Doppler Shift in Michelson-Interferometer

I've used a michelson interferometer with a moveable mirror in order to verify the doppler effect for light waves. But whilst writing the theory for my lab report I encounterd an issue I'm not able to resolve: I get a frequency shift 2x as all my peers. I think I account the Doppler shift twice but can't pinpoint the mistake in my argument, neither can my friends. I'll try to keep it as brief as possible:

Let mirror A be the mirror moving with velocity v and B be the stationary mirror. The lightray reflected in B is trivial. Let's think about the ray reflected in A. In order to get the right frequency $$f'$$ of the reflected wave I make a lorentz transform into the frame of reference of the mirror, the wave gets reflected and after that I transform back into the lab frame, in order to recover $$f'(f,v)$$. From the invariance of $$k_\alpha$$, which I proved successfully, results a transfromation rule for the frequencies of Frame 1 into Frame 2 $$\begin{equation} f_1=f_2\frac{\sqrt{1-\frac{v^2}{c^2}}}{1-\frac{v}{c}\cos\phi} \end{equation}$$ which is a well known result. For the special case this means $$\begin{equation} f'=\left(f\frac{\sqrt{1-\frac{v^2}{c^2}}}{1-\frac{v}{c}}\right)\frac{\sqrt{1-\frac{v^2}{c^2}}}{1-\frac{v}{c}}=f\frac{1-\frac{v^2}{c^2}}{1-\frac{v}{c}}=f+2f\frac{v}{c}+\mathcal{O}\left(\frac{v}{c}\right)^2 \end{equation}$$ Now all of my peers just take the superposition of this wave and the wave reflected by the other mirror to get the interference pattern on the mirror and are happy. But I tried accounting for the phase shifts of both waves. More precisely the relative phase shift. Starting from the beam splitter this phase shift is $$\begin{equation}\Psi(t)=kd_A(t)+k'd_A(t)-2kd_B\end{equation}$$ where $$d_x$$ is the distance from the beam splitter to the mirror x. All constant terms are not relevant since they just change the initial values of the interference pattern.
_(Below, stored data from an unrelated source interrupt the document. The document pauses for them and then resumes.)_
-- ==== Sys2Proof/WellFormed.lean ====
section
/-! DEFINITION. When every register position of an instruction names a register (30_encoding.md R73). -/

namespace Sys2Proof

/-- A byte in a register position is valid when it is at most 7 (R73). -/
def namesRegister (v : Byte) : Bool := v.toNat ≤ 7

/-- The register check of 40_engine_cycle.md R94, format by format: operand a of F1R and F2RI, operands a and b
of F2RR, nothing of F0. The immediate of LDI has no illegal value (R74). -/
def Instr.wf : Instr → Bool
  | .ldi a _ => namesRegister a
  | .prn a => namesRegister a
  | .hlt => true
  | .add a b => namesRegister a && namesRegister b
  | .sub a b => namesRegister a && namesRegister b
  | .mul a b => namesRegister a && namesRegister b
  | .div a b => namesRegister a && namesRegister b
  | .cmp a b => namesRegister a && namesRegister b
  | .jmp a => namesRegister a
  | .jeq a => namesRegister a
  | .jne a => namesRegister a
  | .push a => namesRegister a
  | .pop a => namesRegister a
  | .call a => namesRegister a
  | .ret => true

end Sys2Proof
end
But the term $$kd_A(t)+k'd_A(t)$$ hast the not constant part $$\begin{equation}(k+k')vt\end{equation}$$ which turns out to be a frequency shift aquivalent up to the linear term in the formula for $$f'$$ above! Which would imply, that I get a frequency shift twice as high as everyone else.

But this can't be true, because this experiment has been performed many times before at this university. I'd be very helpful for clarification. Does the lorentz transform argument account for the second effect already?